As many of you may know, I am currently a student at an academically oriented seminary (which is perhaps is why I was typecast into writing on the discipline of study), and here the question of what it looks like to love God with one’s mind becomes profoundly important.  My days are spent exegeting scripture, pouring over tomes of theology, and translating minor prophets – but is any of this worshipful?  Many times have I witnessed other students here use their academic prowess to shame the less knowledgeable, creating a social hierarchy where they can lord their intelligence over others…  Dare I say that I too have behaved in such a fashion?  Too often we trade knowing God for knowing about God – which I believe is ultimately the worship of ourselves rather than of our Lord.
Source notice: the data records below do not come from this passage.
/-! ## Package reset and the safe state (R347, R354, R442, R493) -/

/-- Every reset domain is in reset: what remains is flash, fuses, pins and the test access port, and the model's own
fields. -/
def State.coldReset (s : State) : State :=
  let z := State.reset
  { z with
    pending := s.pending, freeCnt := s.freeCnt, tap := s.tap
    pins := { s.pins with safeN := false, epTx := false }
    pair := { z.pair with serial := s.pair.serial }
    flt := { z.flt with refLost := s.flt.refLost }
    boot := { z.boot with half0 := s.boot.half0, half1 := s.boot.half1, images := s.boot.images, dieId := s.boot.dieId,
                          dieSerial := s.boot.dieSerial,
                          cap := s.boot.cap }
    sec := { z.sec with roots := s.sec.roots, revoke := s.sec.revoke, rollback := s.sec.rollback, testLock := s.sec.testLock,
                        made := s.sec.made, rng := s.sec.rng } }

/-- The safe state: PKG_SAFE_N asserted, transmitters off, IOD, compute dies and Hayward A held in reset; Hayward B goes
on (R354). -/
def State.safeState (s : State) : State :=
  let c := s.coldReset
  { c with time := { c.time with tickB := s.time.tickB }, hwb := { s.hwb with fault := true, held := none }
           flt := { c.flt with safe := true }, boot := { c.boot with started := true } }

/-! ## Lockstep faults (R348, R349) -/

/-- Hayward A raises a lockstep fault: recorded (Table 20-2 names no source kind for an island: free fields), it stops at once
and tells Hayward B. -/
def State.faultA (s : State) : State :=
  if s.hwa.fault then s
  else
    let f := s.freeWord
    let w := f.1.toNat
    let s := f.2.fault { sev := 3, kind := bitsAt w 0 8, unit := bitsAt w 8 8, cls := bitsAt w 16 8, action := bitsAt w 24 8 }
    (s.mapHwa (fun h => { h with fault := true, held := none })).mapHwb (fun b =>
      { b with sent := b.sent ++ [{ tick := BitVec.ofNat 32 s.now, fault := true, halt := false }] })

/-- A lockstep fault of an island; false Hayward A, true Hayward B. -/
def State.lockstepFault (s : State) (island : Bool) : State := if island then s.safeState else s.faultA

def State.islandSplit (s : State) (island : Bool) : Bool := if island then s.hwa.splitB else s.hwa.splitA

def State.islandHeld (s : State) (island : Bool) : Option HeldTxn := if island then s.hwb.held else s.hwa.held

def State.setHeld (s : State) (island : Bool) (h : Option HeldTxn) : State :=
  if island then s.mapHwb (fun b => { b with held := h }) else s.mapHwa (fun a => { a with held := h })

/-! ## Shared memory (Table 18-1) -/

/-- A write of the enabled bytes of a word. -/
def sramWrite (m : Tab Byte) (size addr : Nat) (be data : Nat) : Tab Byte :=
  if size ≤ addr then m
  else (List.range 4).foldl (fun a i =>
    if bitsAt be i 1 = 1 then Tab.set 0#8 a (addr / 4 * 4 + i) (BitVec.ofNat 8 (bitsAt data (8 * i) 8)) else a) m

def State.sramStore (s : State) (island : Bool) (t : Txn) : State :=
  if island then s.mapHwb (fun b => { b with sram := sramWrite b.sram 0x20000 t.addr.toNat t.be.toNat t.data.toNat })
  else s.mapHwa (fun a => { a with sram := sramWrite a.sram 0x80000 t.addr.toNat t.be.toNat t.data.toNat })

/-! ## Heartbeat (R367, R368) -/

/-- CSEQ is above LAST. -/
def State.cseqAbove (s : State) (c : BitVec 32) : Bool :=
  match s.hwa.lastAns with
  | none => true
  | some t => decide (t + 1000000 ≤ s.now) || (let d := (c - s.hwa.lastCseq).toNat; decide (1 ≤ d) && decide (d < 2 ^ 31))

/-- The latest published record. -/
def State.latestRec (s : State) : Option Rec := (s.tly.recs.reverse.find? (fun r => r.published))

/-- HSTATE of Table 18-8. -/
def State.hstate (s : State) : Nat :=
  flagsNat [!s.hwa.splitA, s.isRole, s.out.alone || (match s.latestRec with | some r => r.selCase = 6 | none => false), s.thm.coolLoss,
            (List.range 28).any (fun u => decide (5 ≤ (s.stest u).waiting))]

/-- Ticks since the latest publication; with none published the count saturates. -/
def State.sincePub (s : State) : Nat :=
  match s.latestRec with | some r => min (s.now - (r.openTick + r.publishTick)) 0xFFFFFFFF | none => 0xFFFFFFFF

/-- Payload of an answer. -/
def hbBytes (a : HbAnswer) : List Byte :=
  [1, 2, BitVec.ofNat 8 a.hstate, 0] ++ beBytes 4 a.cseq.toNat ++ beBytes 8 a.answer.toNat ++ beBytes 8 a.latest.toNat ++
    beBytes 4 a.since ++ [0, 0, 0, 0]

/-- The module's own address as the heartbeat's source: that of the boot configuration. -/
def State.ownMac (s : State) : BitVec 48 := BitVec.ofNat 48 (beNat (sub s.kcpConf 0 6))

/-- Hand an answer to the switch at the HWA port, in class 7 of the port of the challenge, ahead of record frames (R422). -/
def State.hbHand (s : State) (a : HbAnswer) : State :=
  if s.switchOn then
    let body := hbBytes a
    s.hwaSend a.port true
      { dst := a.dst, src := s.ownMac, vid := some s.hwa.vid, pcp := 7#3, ethertype := s.hwa.etype, len := frameLen body true,
        fcsOk := true, body := body }
  else s

def State.hbDrop (s : State) : State := s.mapHwa (fun h => { h with hbDropped := satInc h.hbDropped })

/-- Both copies judge a challenge: dropped, or answered. -/
def State.judgeChallenge (s : State) (port : Nat) (src : BitVec 48) (p : List Byte) : State :=
  let c := BitVec.ofNat 32 (beNat (sub p 4 4))
  if fld p 0 1 ≠ 1 ∨ fld p 1 1 ≠ 1 ∨ !s.cseqAbove c then s.hbDrop
  else
    let v := BitVec.ofNat 64 (beNat (sub p 8 8))
    let a : HbAnswer :=
      { port := port, dst := src, hstate := s.hstate, cseq := c, answer := mix64 (v ^^^ s.hwa.key ^^^ c.setWidth 64),
        latest := s.tly.latest, since := s.sincePub }
    (s.mapHwa (fun h =>
      { h with answered := h.answered + 1, lastCseq := c, lastAns := some s.now, hbSent := a :: h.hbSent })).hbHand a

/-! ## Exchange unit (R350, R351) -/

/-- Order of inputs released in one tick. -/
def exchRank : ExchKind → Nat
  | .stageEvent => 0 | .challenge => 1 | .openReq => 2 | .fallback => 3 | .role => 4 | .goldenReport => 5 | .stestReport => 5

def exchLt (a b : ExchEnt) : Bool :=
  decide (a.tick < b.tick) || (a.tick == b.tick && decide (exchRank a.input.kind < exchRank b.input.kind))

/-- Insert behind every entry that is not above it. -/
def exchInsert (e : ExchEnt) : List ExchEnt → List ExchEnt
  | [] => [e]
  | x :: r => if exchLt e x then e :: x :: r else x :: exchInsert e r

/-- An input is released: stamped and queued, or held at its source while 64 are queued. -/
def State.exchRelease (s : State) (i : ExchInput) : State :=
  if !s.islandOn false then s
  else if s.hwa.queue.length < 64 ∧ s.hwa.waiting = [] then
    s.mapHwa (fun h => { h with queue := exchInsert { input := i, tick := s.now } h.queue })
  else s.mapHwa (fun h => { h with waiting := h.waiting ++ [i] })

/-- The head entry leaves the queue for both copies; a held input takes its place, released now. -/
def State.exchTake (s : State) (e : ExchEnt) : State :=
  let s := s.mapHwa (fun h =>
    { h with queue := h.queue.erase e, taken := h.taken ++ [e], exchMax := BitVec.ofNat 8 (min 0xFF (max h.exchMax.toNat (s.now - e.tick))) })
  let s := match s.hwa.waiting with
    | i :: r => s.mapHwa (fun h => { h with queue := exchInsert { input := i, tick := s.now } h.queue, waiting := r })
    | [] => s
  match e.input.kind, e.input.data with
  | .challenge, port :: src :: p => s.judgeChallenge port (BitVec.ofNat 48 src) (p.map (BitVec.ofNat 8))
  | _, _ => s

/-- A poll of a core: the first of a pair fixes the answer, the second gets the same; without pairing each takes its own. -/
def State.exchPoll (s : State) (core : Bool) : State :=
  if s.hwa.splitA then
    (match s.hwa.queue.head? with | some e => s.exchTake e | none => s)
  else match s.hwa.pollAns with
    | none => s.mapHwa (fun h => { h with pollAns := some (core, h.queue.head?) })
    | some (c, a) =>
      if c = core then s
      else
        let s := s.mapHwa (fun h => { h with pollAns := none })
        match a with | some e => s.exchTake e | none => s

/-- Challenges that wait (R368). -/
def State.challengesWaiting (s : State) : Nat :=
  ((s.hwa.queue.map (·.input) ++ s.hwa.waiting).filter (fun i => i.kind = .challenge)).length

/-- A challenge handed to the HWA port; with nothing queued ahead both copies judge it. -/
def State.challenge (s : State) (port : Nat) (src : BitVec 48) (p : List Byte) : State :=
  let s := s.mapSw (fun w => { w with hwa := w.hwa.eraseP (fun f => f.1 = port && f.2.src = src && f.2.body = p) })
  if !s.islandOn false ∨ !s.switchOn then s
  else if 4 ≤ s.challengesWaiting then s.hbDrop
  else if s.hwa.queue = [] then s.judgeChallenge port src p
  else s.exchRelease { kind := .challenge, data := port :: src.toNat :: p.map (·.toNat) }

/-! ## Comparator (R348) -/

/-- The second transaction has not come within 64 island ticks. -/
def State.lockstepLate (s : State) (island : Bool) : State :=
  match s.islandHeld island with
  | some h => if s.islandOn island ∧ h.tick + 64 < (if island then s.time.tickB else s.now) then s.lockstepFault island else s
  | none => s

/-- In a split island a core writes its alive word and checks the other's; a word older than 10,000 ticks is missed (R352). -/
def State.aliveCheck (s : State) (island core : Bool) : State :=
  if !s.islandSplit island ∨ !s.islandOn island then s
  else
    let now := if island then s.time.tickB else s.now
    let s := if island then s.mapHwb (fun b => { b with aliveSeen := Tab.set 0 b.aliveSeen (bit01 core) now })
      else s.mapHwa (fun a => { a with aliveSeen := Tab.set 0 a.aliveSeen (bit01 core) now })
    let other := Tab.get 0 (if island then s.hwb.aliveSeen else s.hwa.aliveSeen) (1 - bit01 core)
    if other + 10000 < now then s.lockstepFault island else s

/-! ## Sentry link (R353, R497) -/

/-- Hayward A sends a sentry message every 10,000 ticks. -/
def State.sentrySend (s : State) : State :=
  if s.islandOn false ∧ s.hwa.lastSentry + 10000 ≤ s.now then
    (s.mapHwa (fun h => { h with lastSentry := s.now })).mapHwb (fun b =>
      { b with sent := b.sent ++ [{ tick := BitVec.ofNat 32 s.now, fault := false, halt := s.boot.state = 2#2 }] })
  else s

/-- The clocks differ by more than 500 ppm over the latest 100 messages, newest first. -/
def clockDrift (h : List (BitVec 32 × Nat)) : Bool :=
  match h, h.getLast? with
  | new :: _, some old =>
    let a : Int := (new.1 - old.1).toNat
    let b : Int := (new.2 : Int) - old.2
    decide (500 * b < (a - b).natAbs * 1000000)
  | _, _ => false

/-- Hayward B receives a sentry message. -/
def State.sentryRecv (s : State) (tick : BitVec 32) (crcOk fault halt : Bool) : State :=
  if !s.islandOn true then s
  else
    let now := s.time.tickB
    let bad := s.hwb.first && !(decide (s.hwb.lastB + 9900 ≤ now) && decide (now ≤ s.hwb.lastB + 10100))
    let h := ((tick, now) :: s.hwb.history).take 100
    if !crcOk ∨ fault ∨ halt ∨ bad ∨ (h.length = 100 ∧ clockDrift h) then s.safeState
    else
      (s.mapHwb (fun b => { b with first := true, lastB := now, history := h, sent := b.sent.drop 1 })).mapPins
        (fun p => { p with safeN := true })

/-- No sentry message has come within 10,100 ticks of the previous one. -/
def State.sentryLate (s : State) : State :=
  if s.islandOn true ∧ s.hwb.first ∧ s.hwb.lastB + 10100 < s.time.tickB then s.safeState else s

/-- A package rail has left its limits. -/
def State.railBad (s : State) : State := if s.islandOn true then s.safeState else s

/-! ## Stage watchdogs (R356, R357) -/

/-- Within 2 ticks of an edge of the window. -/
def WdgCfg.nearEdge (c : WdgCfg) (t : Nat) : Bool :=
  (decide (t ≤ c.openT + 2) && decide (c.openT ≤ t + 2)) || (decide (t ≤ c.closeT + 2) && decide (c.closeT ≤ t + 2))

/-- Outcome of an event at tick t for an epoch with a deadline (Table 18-4); none: it counts as missing. -/
def WdgCfg.outcome (c : WdgCfg) (deadline t : Nat) : Option Nat :=
  if t < c.openT then some 2
  else if deadline ≤ c.closeT then (if t ≤ deadline then some 1 else none)
  else if t ≤ c.closeT then some 1 else some 3

/-- A stage event of epoch n with the agreed stamp, an island tick. -/
def State.stageEvent (s : State) (st : Nat) (n : BitVec 64) (stamp : Nat) : State :=
  if !s.islandOn false then s
  else match s.openEp? n, (s.wdgFor n).find? (fun c => c.1 = st) with
    | some e, some c =>
      let t := stamp - e.openTick
      if (s.judge? n st).isSome then s.updWdgStage st (fun x => { x with dup := satInc x.dup })
      else
        let edge := c.2.nearEdge t
        let s := if edge then (s.updWdgStage st (fun x => { x with edgeCnt := satInc x.edgeCnt })).updEp n (fun e => { e with edge := true }) else s
        match c.2.outcome e.deadline t with
        | some o => (s.mapHwa (fun h =>
            { h with judged := h.judged ++ [{ stage := st, epoch := n, outcome := o, edge := edge, tick := t }] })).tryDigest n
        | none => s
    | _, _ => s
So how can we study in such a way to glorify God rather than ourselves?  In searching for an answer to this problem I turned to one of the most troubling and liberating books of the Bible: Psalms.  When I do not know what to say to God I turn to the Psalms, for they tell me that I can worship the Lord in either singing praises or shouting complaints, resting in peace or fretting with anxiety – so too they offer a way to praise God in study without pride.  Psalm 119 is famous for being the longest chapter in the Bible; however, its length also results in its seldom being read and even less frequently taught.

The 119th Psalm is a love song to God’s law.  The psalmist repeatedly avows that she or he will meditate upon the statutes of the Lord; however, we can see that this is not a single-sided endeavor, for the psalmist twice as often implores God to teach God’s law.  This is a relationship of instruction and response where that which is taught is internalized and then lived out.  The psalmist’s study does not end in the self, but rather flows outward in all her or his actions.  Most importantly, the psalmist takes these statutes to be examples of God’s love, and in turn the psalmist too responds in kind: “Oh how I love your law!  It is my meditation all the day,” “Therefore I love your commandments above gold, above fine gold,” “Consider how I love your precepts!  Give me life according to your steadfast love” (Psalm 119:97, 127, 159).  As Saint Paul tells us, “[If I] understand all mysteries and all knowledge […] but have not love, I am nothing” (1 Corinthians 13:2), and so too our psalmist does not rest in knowing God’s law, but rather in the reciprocal relationship of love it has bred between the two of them.

Study is pregnant with hope and freedom; however, it can also be corrupted into a way of binding others, and thus ourselves.  We must remember that study (like all disciplines) is oriented towards relationship with God, and if it is not being practiced to that end, then it is cancerous and must be cured.  There is no lasting profit is gaining knowledge of God for knowledge’s sake; knowledge will not save.  In relationship with God there is love, and in that love we are set free.

And so walk in love with God, growing continually in relationship with one another through the study of God’s true Scripture given to us.